= Ancharia gens =

Family in ancient Rome

The gens Ancharia, occasionally written Ancaria, was a plebeian family at ancient Rome. The first of the gens to achieve prominence was Quintus Ancharius, a senator early in the first century BC.

==Origin==
The origin of the Ancharii is uncertain, but the nomen Ancharius may be derived from Ancharia, a name of the goddess Angerona, by which she was known at Faesulae. The ancestor of the Ancharii may have been particularly devoted to the worship of Angerona. As Faesulae was an Etruscan city, the family may have been of Etruscan origin. According to M. Torelli the gens became active in Rome after the Marsic War.

==Praenomina==
The praenomina associated with the Ancharii include Quintus, Publius, and Marcus.
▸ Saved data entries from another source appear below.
-- ==== Sys2Proof/Laws/SymbolTable.lean ====
section
/-! SUPPORT. The Symbol Table functions over a legal alphabet. -/

namespace Sys2Proof.Laws

open Sys2Proof.Machine

/-- A value found is in range and names the character (R90). -/
theorem valueOf_some {sym : Alphabet} {ch : Byte} {v : Nat} (h : valueOf sym ch = some v) :
    ∃ hv : v < 64, sym[v] = ch := by
  unfold valueOf at h
  rw [List.findIdx?_eq_some_iff_getElem] at h
  obtain ⟨hv, heq, -⟩ := h
  have hv' : v < 64 := by simpa using hv
  exact ⟨hv', by simpa using heq⟩

/-- A character is not found exactly when it is no symbol (R90). -/
theorem valueOf_eq_none {sym : Alphabet} {ch : Byte} : valueOf sym ch = none ↔ ch ∉ sym.toList := by
  unfold valueOf
  rw [List.findIdx?_eq_none_iff]
  constructor
  · intro h hm
    simpa using h ch hm
  · intro h c hc
    by_contra hne
    have heq : c = ch := by simpa using hne
    exact h (heq ▸ hc)

/-- Distinct symbols have distinct values (R26). -/
theorem symbol_inj {sym : Alphabet} (hs : sym.toList.Nodup) {u v : Nat} (hu : u < 64) (hv : v < 64)
    (h : sym[u] = sym[v]) : u = v := by
  have hu' : u < sym.toList.length := by simpa using hu
  have hv' : v < sym.toList.length := by simpa using hv
  exact (hs.getElem_inj_iff (hi := hu') (hj := hv')).mp (by simpa using h)

/-- `value_of(char_of(v)) = v` (R91). -/
theorem valueOf_symbol {sym : Alphabet} (hs : sym.toList.Nodup) {v : Nat} (hv : v < 64) :
    valueOf sym sym[v] = some v := by
  cases h : valueOf sym sym[v] with
  | none => exact absurd (by simp) (valueOf_eq_none.mp h)
  | some u =>
    obtain ⟨hu, heq⟩ := valueOf_some h
    rw [symbol_inj hs hu hv heq]

theorem mem_alphabet_iff {sym : Alphabet} {ch : Byte} : ch ∈ sym.toList ↔ ∃ v : Fin 64, sym[v] = ch := by
  rw [List.mem_iff_getElem]
  constructor
  · rintro ⟨v, hv, h⟩
    exact ⟨⟨v, by simpa using hv⟩, by simpa using h⟩
  · rintro ⟨v, h⟩
    exact ⟨v, by simp, by simpa using h⟩

theorem valueOf_isSome {sym : Alphabet} {ch : Byte} : (valueOf sym ch).isSome = true ↔ ch ∈ sym.toList := by
  rw [Option.isSome_iff_ne_none, Ne, valueOf_eq_none, not_not]

/-- `DASH` is no symbol (R26, R67). -/
theorem dash_not_mem {sym : Alphabet} (h : sym.WF) : Config.dash ∉ sym.toList :=
  fun hm => (h.2.2 _ hm).2.2 rfl

theorem symbol_ne_dash {sym : Alphabet} (h : sym.WF) (v : Fin 64) : sym[v] ≠ Config.dash :=
  fun he => dash_not_mem h (mem_alphabet_iff.mpr ⟨v, he⟩)

/-- The digits are the first ten symbols (R26). -/
theorem symbol_digit {sym : Alphabet} (h : sym.WF) {d : Nat} (hd : d < 10) :
    sym[d]'(by omega) = BitVec.ofNat 8 (0x30 + d) := by
  have h2 : (sym.toList.take 10)[d]? = Config.digitSymbols[d]? := by rw [h.2.1]
  rw [List.getElem?_take_of_lt hd, List.getElem?_eq_getElem (by simp; omega)] at h2
  have h3 : Config.digitSymbols[d]? = some (BitVec.ofNat 8 (0x30 + d)) := by
    clear h2
    revert d
    decide
  rw [h3] at h2
  simpa using h2

@[simp] theorem charOf_lt {sym : Alphabet} {v : Nat} (h : v < 64) : charOf sym v = some sym[v] := by
  simp [charOf, h]

theorem charOf_ge {sym : Alphabet} {v : Nat} (h : 64 ≤ v) : charOf sym v = none := by
  simp [charOf, h]

end Sys2Proof.Laws
end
==Branches and cognomina==
The cognomina used by the Ancharii included Priscus, a common surname meaning "elder" or "old-fashioned", and Soter, a savior or protector. The latter surname was borne by a freedwoman, and was probably not used by other members of the gens.

==Members==
- Quintus Ancharius, a senator slain by Marius upon his return from Africa in 87 BC. He had been praetor, but the year is uncertain.
- Quintus Ancharius, tribune of the plebs in 59 and praetor in 56 BC, received the province of Macedonia for 55. He might have been the son of the praetorian killed by Marius.
- Ancharia, the first wife of Gaius Octavius, the father of Augustus. She was the mother of Octavia the Elder, while Augustus and Octavia the Younger were his children by Atia. She may have been the daughter of Quintus Ancharius, the praetor of 56 BC.
- Marcus Ancharius, one of the duumvirs at Falerio in Picenum, who dedicated an inscription in honor of Octavia, the sister of Augustus, between AD 14 and 20.
- Ancharius Priscus, prosecuted Caesius Cordus, proconsul of Crete, for treason and extortion in AD 21.
- Publia Ancharia Soteris, a freedwoman in Bithynia. Pliny the Younger asked the emperor Trajan to grant her the Ius Quiritium, thereby making her a Roman citizen.
- Quintus Ancarius, Praeses Orientis in AD 258.

==See also==
- List of Roman gentes

==Bibliography==
- Marcus Tullius Cicero, Epistulae ad Familiares, Pro Sestio.
- Gaius Plinius Caecilius Secundus (Pliny the Younger), Epistulae (Letters).
- Publius Cornelius Tacitus, Annales.
- Gaius Suetonius Tranquillus, De Vita Caesarum (Lives of the Caesars, or The Twelve Caesars).
- Appianus Alexandrinus (Appian), Bellum Civile (The Civil War).
- Dictionary of Greek and Roman Biography and Mythology, William Smith, ed., Little, Brown and Company, Boston (1849).
- Theodor Mommsen et alii, Corpus Inscriptionum Latinarum (The Body of Latin Inscriptions, abbreviated CIL), Berlin-Brandenburgische Akademie der Wissenschaften (1853–present).
- Encyclopædia Britannica, Eleventh Edition (1911).
- Mika Kajava, Roman Female Praenomina: Studies in the Nomenclature of Roman Women, Acta Instituti Romani Finlandiae (1994).
- David Wardle, Suetonius: Life of Augustus, Oxford University Press (2014).